WHAT YOU HAVE TO DO - Please copy each line of the data that includes the string "tabSet".

== Segment start ==

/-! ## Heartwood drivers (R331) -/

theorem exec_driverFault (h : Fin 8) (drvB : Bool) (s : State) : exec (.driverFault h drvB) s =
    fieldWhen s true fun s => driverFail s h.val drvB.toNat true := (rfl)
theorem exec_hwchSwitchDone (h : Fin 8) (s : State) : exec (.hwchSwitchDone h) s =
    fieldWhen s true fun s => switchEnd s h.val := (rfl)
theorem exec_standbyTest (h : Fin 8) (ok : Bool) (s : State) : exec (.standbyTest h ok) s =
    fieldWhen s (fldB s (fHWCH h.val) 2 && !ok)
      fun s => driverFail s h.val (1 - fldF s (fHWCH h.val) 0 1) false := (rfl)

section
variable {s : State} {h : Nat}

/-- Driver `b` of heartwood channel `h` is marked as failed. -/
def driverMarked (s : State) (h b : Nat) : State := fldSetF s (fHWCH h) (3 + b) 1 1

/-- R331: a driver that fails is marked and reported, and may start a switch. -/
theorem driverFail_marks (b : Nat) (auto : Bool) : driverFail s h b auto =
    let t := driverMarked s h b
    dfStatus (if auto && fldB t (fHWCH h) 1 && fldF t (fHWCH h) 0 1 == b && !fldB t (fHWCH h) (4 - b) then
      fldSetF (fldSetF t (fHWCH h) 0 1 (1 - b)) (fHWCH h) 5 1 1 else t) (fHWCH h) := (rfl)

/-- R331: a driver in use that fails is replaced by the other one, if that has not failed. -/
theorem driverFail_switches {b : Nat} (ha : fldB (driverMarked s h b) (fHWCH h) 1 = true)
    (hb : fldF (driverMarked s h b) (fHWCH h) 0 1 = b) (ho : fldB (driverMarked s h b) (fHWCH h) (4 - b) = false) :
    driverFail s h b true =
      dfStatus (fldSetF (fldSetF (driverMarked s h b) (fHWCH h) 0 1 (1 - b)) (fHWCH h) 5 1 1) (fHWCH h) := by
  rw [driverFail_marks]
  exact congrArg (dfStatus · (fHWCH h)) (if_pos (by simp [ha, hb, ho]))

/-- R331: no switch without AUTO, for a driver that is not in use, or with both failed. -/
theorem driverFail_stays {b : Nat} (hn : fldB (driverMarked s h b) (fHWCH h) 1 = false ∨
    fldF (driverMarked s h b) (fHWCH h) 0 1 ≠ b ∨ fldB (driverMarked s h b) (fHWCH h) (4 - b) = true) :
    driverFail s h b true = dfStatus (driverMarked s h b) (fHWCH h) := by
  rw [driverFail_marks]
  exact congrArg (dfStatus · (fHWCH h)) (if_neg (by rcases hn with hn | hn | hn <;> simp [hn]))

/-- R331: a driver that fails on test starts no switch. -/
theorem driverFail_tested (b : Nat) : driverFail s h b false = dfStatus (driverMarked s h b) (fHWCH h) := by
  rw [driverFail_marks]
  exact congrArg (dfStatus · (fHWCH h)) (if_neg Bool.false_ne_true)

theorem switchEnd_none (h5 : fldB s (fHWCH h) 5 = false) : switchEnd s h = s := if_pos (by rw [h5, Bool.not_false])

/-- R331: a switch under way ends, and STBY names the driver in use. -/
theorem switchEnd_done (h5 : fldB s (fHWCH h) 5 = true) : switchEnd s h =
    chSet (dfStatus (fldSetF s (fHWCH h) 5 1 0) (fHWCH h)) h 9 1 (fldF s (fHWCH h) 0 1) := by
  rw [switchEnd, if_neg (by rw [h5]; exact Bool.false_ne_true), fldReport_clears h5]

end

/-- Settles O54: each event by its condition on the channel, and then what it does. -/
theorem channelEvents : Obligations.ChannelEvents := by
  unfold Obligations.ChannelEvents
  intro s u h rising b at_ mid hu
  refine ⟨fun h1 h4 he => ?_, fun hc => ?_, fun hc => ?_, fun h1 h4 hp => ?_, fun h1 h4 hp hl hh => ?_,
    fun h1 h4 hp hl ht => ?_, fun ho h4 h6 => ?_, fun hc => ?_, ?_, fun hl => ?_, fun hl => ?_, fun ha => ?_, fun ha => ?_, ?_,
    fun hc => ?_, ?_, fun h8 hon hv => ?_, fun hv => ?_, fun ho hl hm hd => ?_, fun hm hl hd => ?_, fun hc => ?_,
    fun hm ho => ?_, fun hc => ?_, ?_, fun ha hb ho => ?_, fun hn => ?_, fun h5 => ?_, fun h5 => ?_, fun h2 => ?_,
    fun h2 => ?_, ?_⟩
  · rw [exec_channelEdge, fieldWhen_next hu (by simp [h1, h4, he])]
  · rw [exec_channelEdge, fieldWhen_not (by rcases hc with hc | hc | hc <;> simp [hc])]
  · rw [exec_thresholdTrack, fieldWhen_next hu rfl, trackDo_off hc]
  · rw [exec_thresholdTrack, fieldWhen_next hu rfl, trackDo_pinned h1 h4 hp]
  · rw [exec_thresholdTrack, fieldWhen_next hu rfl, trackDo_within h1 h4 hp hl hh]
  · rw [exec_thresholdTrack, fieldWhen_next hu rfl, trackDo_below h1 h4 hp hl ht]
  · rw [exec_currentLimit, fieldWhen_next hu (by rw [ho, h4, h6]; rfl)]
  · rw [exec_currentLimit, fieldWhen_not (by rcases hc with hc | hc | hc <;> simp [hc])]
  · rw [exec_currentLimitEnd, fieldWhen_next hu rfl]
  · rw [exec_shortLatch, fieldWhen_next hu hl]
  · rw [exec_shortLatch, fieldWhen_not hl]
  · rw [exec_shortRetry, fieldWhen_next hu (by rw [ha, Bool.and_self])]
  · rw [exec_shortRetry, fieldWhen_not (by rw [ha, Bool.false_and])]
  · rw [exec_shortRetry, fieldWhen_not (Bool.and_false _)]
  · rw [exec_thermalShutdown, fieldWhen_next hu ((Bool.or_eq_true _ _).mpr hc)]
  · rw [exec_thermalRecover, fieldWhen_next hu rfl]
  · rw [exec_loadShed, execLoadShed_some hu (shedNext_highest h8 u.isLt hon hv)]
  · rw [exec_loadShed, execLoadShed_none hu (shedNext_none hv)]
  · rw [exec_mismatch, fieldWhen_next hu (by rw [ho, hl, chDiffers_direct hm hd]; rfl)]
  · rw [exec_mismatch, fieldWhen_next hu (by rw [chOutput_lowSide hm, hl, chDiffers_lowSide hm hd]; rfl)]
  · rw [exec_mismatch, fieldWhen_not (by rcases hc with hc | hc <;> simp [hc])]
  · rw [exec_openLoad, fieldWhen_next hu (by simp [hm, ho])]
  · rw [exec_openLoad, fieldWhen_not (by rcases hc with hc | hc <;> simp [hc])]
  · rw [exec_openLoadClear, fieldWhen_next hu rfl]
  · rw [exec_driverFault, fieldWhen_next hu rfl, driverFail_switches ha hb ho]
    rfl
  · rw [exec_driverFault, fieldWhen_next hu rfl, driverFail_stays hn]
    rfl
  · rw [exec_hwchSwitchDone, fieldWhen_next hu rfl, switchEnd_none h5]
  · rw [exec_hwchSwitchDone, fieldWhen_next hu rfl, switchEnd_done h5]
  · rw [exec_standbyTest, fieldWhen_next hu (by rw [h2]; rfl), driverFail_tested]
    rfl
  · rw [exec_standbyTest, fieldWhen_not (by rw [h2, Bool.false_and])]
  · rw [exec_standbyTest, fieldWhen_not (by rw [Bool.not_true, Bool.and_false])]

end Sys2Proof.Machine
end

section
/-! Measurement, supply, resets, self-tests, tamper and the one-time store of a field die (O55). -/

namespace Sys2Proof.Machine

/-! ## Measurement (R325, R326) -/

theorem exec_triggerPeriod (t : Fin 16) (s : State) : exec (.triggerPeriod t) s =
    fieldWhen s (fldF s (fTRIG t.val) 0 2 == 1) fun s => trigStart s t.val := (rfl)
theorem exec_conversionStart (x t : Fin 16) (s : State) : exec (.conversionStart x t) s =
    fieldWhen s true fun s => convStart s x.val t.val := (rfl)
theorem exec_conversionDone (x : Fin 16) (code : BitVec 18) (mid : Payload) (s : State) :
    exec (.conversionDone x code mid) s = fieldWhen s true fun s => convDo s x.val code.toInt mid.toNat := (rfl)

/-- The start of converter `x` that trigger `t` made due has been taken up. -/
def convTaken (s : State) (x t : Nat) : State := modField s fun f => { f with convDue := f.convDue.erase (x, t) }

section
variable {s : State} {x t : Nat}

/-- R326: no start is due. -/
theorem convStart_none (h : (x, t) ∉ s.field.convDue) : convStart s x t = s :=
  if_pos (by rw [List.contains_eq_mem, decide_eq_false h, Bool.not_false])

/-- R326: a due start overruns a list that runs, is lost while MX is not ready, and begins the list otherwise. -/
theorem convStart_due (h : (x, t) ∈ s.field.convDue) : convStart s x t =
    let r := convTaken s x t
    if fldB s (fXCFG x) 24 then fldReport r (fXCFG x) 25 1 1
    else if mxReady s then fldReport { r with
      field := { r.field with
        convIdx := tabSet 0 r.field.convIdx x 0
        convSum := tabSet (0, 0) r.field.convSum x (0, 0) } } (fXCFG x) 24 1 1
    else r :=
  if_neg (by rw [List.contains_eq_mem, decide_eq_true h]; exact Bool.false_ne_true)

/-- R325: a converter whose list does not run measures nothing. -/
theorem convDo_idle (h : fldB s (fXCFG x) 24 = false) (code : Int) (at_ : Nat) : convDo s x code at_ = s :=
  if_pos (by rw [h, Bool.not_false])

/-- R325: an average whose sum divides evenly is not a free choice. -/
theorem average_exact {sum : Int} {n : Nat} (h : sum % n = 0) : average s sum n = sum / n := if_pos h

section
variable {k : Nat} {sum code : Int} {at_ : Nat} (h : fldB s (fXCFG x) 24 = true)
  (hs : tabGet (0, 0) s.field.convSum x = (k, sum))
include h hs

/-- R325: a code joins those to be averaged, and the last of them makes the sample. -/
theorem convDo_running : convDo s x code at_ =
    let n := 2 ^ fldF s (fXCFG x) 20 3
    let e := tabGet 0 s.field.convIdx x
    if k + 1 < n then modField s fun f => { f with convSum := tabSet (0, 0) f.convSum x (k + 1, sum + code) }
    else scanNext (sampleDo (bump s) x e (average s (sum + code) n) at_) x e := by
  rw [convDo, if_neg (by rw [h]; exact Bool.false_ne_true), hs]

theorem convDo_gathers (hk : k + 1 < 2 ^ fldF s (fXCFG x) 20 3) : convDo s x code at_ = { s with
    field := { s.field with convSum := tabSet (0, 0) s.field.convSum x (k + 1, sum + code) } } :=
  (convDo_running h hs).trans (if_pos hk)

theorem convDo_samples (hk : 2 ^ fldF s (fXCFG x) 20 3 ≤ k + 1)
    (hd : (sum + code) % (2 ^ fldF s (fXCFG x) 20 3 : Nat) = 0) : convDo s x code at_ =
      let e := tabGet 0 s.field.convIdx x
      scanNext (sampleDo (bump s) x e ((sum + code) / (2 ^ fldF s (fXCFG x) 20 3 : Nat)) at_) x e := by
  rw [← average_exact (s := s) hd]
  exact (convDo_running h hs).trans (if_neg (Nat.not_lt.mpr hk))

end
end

== Segment end ==

TASK RESULT -
        convIdx := tabSet 0 r.field.convIdx x 0
        convSum := tabSet (0, 0) r.field.convSum x (0, 0) } } (fXCFG x) 24 1 1
    if k + 1 < n then modField s fun f => { f with convSum := tabSet (0, 0) f.convSum x (k + 1, sum + code) }
    field := { s.field with convSum := tabSet (0, 0) s.field.convSum x (k + 1, sum + code) } } :=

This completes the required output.